### PROBLEM REQUIREMENTS:
Exactly reproduce the data from its first line through the line with "s11 x12 h13", leaving out every line after it.
---- INFORMATION SHOWN
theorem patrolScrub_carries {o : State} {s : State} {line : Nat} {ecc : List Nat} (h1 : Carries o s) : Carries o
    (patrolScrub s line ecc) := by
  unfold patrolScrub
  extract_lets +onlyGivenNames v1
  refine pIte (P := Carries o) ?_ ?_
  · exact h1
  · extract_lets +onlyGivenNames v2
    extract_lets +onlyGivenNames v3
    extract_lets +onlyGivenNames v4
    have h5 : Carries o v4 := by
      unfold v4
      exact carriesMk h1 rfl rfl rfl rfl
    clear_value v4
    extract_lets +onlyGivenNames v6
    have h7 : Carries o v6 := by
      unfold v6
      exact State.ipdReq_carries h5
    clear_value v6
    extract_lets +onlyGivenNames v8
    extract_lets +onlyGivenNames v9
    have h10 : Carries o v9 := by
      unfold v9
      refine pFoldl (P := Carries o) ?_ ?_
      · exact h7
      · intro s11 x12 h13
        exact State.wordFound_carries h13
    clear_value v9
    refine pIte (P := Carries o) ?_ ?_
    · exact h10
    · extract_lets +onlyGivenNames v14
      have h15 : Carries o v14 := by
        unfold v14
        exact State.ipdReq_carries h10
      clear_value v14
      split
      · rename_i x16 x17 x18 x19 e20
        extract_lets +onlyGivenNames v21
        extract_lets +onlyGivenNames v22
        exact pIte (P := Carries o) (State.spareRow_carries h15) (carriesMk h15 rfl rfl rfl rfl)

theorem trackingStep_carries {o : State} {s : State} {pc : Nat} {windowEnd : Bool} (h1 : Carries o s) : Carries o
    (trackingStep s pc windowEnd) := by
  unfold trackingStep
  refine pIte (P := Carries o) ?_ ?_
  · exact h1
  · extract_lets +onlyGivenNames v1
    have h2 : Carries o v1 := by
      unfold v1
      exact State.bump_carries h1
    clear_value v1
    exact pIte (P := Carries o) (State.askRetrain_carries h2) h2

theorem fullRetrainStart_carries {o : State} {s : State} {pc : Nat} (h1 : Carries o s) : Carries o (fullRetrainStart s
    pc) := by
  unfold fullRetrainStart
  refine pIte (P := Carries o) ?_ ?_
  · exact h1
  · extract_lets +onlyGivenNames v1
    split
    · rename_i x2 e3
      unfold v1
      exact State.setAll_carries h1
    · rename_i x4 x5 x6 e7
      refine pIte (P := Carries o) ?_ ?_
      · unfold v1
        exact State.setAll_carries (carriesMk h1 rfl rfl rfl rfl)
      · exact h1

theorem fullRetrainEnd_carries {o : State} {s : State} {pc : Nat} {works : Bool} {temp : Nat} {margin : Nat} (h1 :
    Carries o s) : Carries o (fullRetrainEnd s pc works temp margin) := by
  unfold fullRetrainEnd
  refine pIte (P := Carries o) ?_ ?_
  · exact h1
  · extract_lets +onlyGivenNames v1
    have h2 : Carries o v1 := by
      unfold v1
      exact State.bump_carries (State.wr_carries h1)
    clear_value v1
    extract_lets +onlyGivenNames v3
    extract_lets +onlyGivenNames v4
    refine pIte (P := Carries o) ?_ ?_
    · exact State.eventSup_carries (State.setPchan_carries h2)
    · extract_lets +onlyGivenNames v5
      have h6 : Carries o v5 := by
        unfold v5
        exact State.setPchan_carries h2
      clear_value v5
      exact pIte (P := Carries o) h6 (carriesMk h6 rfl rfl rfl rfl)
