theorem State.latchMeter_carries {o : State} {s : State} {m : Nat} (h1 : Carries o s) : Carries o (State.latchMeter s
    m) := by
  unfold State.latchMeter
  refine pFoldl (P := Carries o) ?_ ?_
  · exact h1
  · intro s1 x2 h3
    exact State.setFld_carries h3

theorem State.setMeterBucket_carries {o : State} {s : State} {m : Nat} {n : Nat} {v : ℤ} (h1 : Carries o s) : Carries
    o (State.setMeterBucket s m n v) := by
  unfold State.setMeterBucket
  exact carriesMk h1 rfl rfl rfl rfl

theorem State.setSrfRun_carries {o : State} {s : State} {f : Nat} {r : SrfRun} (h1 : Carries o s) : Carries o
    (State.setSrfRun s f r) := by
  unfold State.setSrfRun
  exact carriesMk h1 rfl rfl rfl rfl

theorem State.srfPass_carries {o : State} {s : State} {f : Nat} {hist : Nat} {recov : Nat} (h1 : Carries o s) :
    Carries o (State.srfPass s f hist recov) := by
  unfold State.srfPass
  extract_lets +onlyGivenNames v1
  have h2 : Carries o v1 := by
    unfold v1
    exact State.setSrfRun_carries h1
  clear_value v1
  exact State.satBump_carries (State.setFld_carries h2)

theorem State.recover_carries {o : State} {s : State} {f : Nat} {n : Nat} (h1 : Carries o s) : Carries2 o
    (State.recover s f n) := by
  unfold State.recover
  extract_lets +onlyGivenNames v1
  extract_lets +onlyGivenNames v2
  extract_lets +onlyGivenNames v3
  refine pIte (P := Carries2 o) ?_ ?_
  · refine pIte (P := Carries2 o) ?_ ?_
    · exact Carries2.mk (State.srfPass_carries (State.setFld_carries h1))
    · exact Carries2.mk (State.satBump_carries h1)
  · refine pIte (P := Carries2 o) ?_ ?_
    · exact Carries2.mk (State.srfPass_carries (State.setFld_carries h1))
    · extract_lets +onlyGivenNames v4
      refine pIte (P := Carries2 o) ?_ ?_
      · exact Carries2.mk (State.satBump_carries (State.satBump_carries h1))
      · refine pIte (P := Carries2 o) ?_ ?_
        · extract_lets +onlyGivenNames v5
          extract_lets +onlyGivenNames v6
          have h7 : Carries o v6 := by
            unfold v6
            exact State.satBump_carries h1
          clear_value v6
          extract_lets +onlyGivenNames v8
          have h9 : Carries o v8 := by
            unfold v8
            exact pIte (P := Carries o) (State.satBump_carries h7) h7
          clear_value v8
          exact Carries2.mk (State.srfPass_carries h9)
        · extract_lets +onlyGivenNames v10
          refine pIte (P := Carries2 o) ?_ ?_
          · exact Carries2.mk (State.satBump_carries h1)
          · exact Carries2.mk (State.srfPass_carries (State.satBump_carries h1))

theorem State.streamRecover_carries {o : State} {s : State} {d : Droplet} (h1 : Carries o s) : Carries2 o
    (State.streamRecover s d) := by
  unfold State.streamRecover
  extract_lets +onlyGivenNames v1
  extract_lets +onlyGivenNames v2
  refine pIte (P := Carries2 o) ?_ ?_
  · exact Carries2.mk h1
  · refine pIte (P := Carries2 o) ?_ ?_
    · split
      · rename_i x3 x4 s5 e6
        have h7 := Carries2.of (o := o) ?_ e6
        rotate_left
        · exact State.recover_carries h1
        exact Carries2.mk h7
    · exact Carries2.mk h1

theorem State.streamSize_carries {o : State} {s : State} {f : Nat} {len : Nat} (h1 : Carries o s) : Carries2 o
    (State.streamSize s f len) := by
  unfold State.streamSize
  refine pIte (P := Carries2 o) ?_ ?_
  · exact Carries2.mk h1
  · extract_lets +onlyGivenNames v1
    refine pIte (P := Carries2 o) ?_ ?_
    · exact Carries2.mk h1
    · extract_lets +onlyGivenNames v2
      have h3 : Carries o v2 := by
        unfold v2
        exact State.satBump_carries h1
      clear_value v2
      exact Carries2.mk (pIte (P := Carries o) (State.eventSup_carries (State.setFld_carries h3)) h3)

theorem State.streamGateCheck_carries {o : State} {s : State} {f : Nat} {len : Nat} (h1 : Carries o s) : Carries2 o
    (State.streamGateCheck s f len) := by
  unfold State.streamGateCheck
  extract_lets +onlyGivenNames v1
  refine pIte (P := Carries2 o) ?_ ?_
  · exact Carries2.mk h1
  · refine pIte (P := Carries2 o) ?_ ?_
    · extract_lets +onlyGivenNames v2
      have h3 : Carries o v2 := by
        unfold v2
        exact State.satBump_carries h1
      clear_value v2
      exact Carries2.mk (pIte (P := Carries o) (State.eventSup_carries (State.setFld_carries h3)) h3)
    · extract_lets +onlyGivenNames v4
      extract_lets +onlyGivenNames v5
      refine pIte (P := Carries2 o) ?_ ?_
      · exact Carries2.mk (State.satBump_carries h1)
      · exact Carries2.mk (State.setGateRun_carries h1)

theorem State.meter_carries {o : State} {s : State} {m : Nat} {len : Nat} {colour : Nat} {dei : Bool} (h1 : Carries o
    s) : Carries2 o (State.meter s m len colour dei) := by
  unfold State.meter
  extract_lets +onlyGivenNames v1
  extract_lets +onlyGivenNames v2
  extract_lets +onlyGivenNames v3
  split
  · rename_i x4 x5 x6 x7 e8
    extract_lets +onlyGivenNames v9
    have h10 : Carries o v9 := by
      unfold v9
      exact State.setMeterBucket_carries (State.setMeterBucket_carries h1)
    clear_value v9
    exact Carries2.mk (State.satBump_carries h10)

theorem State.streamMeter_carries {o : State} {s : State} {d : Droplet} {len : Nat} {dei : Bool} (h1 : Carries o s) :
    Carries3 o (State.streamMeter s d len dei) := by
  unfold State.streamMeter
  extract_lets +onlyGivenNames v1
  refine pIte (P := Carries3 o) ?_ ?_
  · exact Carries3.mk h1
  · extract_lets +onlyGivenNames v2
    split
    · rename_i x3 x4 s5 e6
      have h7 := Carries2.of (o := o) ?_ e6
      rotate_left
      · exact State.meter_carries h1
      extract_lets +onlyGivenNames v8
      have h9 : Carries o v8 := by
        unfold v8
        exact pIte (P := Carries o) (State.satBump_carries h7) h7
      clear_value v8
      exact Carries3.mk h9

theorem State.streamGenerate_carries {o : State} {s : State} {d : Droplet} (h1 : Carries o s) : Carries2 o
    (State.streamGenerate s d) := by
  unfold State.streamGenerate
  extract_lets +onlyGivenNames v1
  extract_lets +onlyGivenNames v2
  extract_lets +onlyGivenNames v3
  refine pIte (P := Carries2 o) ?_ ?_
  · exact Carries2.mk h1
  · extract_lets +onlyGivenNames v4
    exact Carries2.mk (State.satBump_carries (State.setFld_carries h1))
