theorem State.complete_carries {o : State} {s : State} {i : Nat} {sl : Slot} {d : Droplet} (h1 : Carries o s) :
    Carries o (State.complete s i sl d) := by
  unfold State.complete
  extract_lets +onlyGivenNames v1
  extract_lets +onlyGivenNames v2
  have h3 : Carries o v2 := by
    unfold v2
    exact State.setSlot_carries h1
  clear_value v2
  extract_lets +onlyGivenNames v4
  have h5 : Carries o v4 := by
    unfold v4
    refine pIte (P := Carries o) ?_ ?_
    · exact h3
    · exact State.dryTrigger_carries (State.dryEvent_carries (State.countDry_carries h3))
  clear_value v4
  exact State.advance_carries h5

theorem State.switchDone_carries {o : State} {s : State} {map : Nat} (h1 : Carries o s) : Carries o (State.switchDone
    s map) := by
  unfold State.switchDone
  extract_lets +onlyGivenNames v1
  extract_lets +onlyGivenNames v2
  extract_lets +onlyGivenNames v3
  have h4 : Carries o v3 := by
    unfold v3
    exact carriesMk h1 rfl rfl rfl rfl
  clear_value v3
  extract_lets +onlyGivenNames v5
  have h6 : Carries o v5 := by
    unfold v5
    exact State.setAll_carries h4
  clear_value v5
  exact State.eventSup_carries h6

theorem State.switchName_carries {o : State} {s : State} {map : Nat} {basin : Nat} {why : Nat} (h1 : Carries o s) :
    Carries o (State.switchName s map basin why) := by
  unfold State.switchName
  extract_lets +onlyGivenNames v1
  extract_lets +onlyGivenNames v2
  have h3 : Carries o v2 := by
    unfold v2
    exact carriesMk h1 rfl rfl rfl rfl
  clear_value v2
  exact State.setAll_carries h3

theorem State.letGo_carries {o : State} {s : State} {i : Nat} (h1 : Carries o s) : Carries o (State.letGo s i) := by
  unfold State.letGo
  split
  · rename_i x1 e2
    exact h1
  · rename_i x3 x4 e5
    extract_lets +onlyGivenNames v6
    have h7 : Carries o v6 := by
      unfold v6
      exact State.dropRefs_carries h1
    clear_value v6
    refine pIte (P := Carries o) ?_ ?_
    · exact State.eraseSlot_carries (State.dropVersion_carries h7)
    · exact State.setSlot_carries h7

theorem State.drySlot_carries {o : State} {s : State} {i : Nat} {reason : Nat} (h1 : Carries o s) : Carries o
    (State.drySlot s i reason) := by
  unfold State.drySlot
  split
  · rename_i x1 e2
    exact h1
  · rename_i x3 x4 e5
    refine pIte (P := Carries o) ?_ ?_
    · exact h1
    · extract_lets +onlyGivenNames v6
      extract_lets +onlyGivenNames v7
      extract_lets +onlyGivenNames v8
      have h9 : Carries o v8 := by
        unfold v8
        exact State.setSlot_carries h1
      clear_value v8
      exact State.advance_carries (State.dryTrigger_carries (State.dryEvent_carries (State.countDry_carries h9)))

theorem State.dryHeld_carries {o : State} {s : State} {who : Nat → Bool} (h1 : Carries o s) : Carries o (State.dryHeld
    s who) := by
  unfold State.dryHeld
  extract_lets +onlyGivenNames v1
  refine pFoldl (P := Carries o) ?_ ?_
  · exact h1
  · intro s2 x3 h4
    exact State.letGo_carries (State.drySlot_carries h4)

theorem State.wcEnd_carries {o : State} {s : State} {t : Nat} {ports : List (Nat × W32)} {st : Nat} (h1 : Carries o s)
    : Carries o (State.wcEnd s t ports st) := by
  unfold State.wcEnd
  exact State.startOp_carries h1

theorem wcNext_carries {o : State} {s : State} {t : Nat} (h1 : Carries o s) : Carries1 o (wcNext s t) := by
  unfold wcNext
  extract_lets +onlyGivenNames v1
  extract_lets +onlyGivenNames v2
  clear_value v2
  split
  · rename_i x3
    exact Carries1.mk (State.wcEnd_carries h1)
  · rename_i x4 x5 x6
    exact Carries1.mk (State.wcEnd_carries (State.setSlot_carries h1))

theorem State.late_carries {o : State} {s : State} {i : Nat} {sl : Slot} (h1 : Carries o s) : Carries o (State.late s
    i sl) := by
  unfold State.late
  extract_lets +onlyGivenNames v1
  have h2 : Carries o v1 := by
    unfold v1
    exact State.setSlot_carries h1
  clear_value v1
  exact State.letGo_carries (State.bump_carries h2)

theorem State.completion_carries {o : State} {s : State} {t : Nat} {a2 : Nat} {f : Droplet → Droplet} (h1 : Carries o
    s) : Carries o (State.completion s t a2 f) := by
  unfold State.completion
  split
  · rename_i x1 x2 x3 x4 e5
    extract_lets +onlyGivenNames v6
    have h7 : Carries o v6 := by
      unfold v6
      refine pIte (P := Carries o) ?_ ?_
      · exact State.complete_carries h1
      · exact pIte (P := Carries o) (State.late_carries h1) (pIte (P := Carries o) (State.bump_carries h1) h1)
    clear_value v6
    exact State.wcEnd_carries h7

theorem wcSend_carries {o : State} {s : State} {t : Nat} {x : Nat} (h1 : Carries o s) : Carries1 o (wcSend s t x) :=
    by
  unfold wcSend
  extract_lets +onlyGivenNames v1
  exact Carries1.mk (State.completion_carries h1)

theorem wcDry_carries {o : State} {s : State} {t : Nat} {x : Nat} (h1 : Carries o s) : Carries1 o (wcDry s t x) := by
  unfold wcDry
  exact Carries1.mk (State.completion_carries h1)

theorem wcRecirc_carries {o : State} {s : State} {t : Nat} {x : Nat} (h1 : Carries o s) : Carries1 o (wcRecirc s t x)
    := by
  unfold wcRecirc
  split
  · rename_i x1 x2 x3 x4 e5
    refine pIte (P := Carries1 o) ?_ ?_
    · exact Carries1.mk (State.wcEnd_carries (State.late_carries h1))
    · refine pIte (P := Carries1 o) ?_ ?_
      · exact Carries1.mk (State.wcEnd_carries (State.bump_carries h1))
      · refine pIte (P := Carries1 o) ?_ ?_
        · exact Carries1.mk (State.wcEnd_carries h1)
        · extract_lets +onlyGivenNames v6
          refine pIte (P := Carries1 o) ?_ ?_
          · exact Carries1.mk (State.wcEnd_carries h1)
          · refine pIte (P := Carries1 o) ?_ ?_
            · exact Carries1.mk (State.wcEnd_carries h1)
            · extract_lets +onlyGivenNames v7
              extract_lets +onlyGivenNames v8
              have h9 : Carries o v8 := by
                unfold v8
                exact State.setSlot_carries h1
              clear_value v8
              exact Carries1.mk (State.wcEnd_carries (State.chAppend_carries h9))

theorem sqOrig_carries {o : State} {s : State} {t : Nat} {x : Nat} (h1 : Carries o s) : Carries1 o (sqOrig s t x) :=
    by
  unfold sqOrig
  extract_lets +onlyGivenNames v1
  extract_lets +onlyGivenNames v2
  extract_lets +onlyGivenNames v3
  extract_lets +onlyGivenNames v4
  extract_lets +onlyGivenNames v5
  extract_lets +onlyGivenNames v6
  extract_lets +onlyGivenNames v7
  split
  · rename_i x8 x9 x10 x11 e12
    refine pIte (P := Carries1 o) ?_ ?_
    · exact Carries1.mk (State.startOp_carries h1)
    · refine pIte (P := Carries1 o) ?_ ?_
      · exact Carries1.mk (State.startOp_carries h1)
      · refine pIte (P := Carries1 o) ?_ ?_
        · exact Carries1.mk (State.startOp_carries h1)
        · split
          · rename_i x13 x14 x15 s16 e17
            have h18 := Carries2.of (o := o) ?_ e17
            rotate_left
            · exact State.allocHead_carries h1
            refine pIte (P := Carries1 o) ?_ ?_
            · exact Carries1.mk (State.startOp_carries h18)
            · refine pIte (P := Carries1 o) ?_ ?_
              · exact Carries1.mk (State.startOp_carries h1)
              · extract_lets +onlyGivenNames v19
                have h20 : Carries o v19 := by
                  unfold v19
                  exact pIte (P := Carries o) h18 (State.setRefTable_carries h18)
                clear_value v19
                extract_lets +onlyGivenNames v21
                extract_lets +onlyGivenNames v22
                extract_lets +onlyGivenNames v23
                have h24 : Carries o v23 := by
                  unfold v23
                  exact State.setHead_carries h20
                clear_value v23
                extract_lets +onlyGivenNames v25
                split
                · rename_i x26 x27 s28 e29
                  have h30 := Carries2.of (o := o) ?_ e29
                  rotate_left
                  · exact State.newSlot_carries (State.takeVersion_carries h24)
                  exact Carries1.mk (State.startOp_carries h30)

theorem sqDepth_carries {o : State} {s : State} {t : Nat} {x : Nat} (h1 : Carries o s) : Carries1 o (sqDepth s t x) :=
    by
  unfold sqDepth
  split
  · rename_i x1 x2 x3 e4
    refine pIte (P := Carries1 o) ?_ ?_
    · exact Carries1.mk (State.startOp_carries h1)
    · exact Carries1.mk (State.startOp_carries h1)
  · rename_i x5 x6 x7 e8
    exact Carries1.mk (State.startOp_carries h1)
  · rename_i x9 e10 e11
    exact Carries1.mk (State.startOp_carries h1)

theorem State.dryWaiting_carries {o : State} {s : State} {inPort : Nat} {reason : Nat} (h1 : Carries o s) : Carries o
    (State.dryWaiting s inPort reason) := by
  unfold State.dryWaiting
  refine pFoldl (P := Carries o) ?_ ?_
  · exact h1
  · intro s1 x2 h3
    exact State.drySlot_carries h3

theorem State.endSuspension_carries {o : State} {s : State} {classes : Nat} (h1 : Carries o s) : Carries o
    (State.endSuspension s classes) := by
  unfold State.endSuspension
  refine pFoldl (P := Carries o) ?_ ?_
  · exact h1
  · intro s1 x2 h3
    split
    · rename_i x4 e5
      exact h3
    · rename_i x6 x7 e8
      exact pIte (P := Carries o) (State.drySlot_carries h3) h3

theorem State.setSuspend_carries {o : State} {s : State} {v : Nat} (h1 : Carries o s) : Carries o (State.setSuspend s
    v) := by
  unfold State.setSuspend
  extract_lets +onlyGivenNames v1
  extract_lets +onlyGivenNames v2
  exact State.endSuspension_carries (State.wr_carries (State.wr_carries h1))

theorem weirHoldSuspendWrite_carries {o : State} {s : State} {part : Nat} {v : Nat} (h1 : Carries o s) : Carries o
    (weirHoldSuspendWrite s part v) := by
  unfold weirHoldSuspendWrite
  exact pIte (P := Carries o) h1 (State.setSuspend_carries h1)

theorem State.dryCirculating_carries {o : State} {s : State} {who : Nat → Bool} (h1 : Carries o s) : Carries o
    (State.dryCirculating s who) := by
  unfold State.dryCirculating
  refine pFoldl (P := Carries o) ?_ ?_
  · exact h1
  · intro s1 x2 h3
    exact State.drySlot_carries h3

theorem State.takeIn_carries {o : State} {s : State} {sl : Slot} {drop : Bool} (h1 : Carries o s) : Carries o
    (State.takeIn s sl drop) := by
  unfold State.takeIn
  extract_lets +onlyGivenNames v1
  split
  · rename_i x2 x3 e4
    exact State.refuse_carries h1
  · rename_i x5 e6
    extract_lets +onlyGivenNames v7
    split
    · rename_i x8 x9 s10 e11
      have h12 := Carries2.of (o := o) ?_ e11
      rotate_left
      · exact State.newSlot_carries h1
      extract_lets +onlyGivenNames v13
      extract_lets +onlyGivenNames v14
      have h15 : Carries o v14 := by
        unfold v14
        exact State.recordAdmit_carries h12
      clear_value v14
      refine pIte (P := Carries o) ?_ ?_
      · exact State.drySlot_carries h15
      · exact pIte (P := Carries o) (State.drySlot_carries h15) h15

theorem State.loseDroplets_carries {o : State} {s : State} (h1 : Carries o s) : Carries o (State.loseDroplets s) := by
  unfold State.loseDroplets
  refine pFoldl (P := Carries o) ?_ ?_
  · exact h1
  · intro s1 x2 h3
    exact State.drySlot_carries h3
--------
### OUTPUT OF THE EXERCISE:
theorem patrolScrub_carries {o : State} {s : State} {line : Nat} {ecc : List Nat} (h1 : Carries o s) : Carries o
    (patrolScrub s line ecc) := by
  unfold patrolScrub
  extract_lets +onlyGivenNames v1
  refine pIte (P := Carries o) ?_ ?_
  · exact h1
  · extract_lets +onlyGivenNames v2
    extract_lets +onlyGivenNames v3
    extract_lets +onlyGivenNames v4
    have h5 : Carries o v4 := by
      unfold v4
      exact carriesMk h1 rfl rfl rfl rfl
    clear_value v4
    extract_lets +onlyGivenNames v6
    have h7 : Carries o v6 := by
      unfold v6
      exact State.ipdReq_carries h5
    clear_value v6
    extract_lets +onlyGivenNames v8
    extract_lets +onlyGivenNames v9
    have h10 : Carries o v9 := by
      unfold v9
      refine pFoldl (P := Carries o) ?_ ?_
      · exact h7
      · intro s11 x12 h13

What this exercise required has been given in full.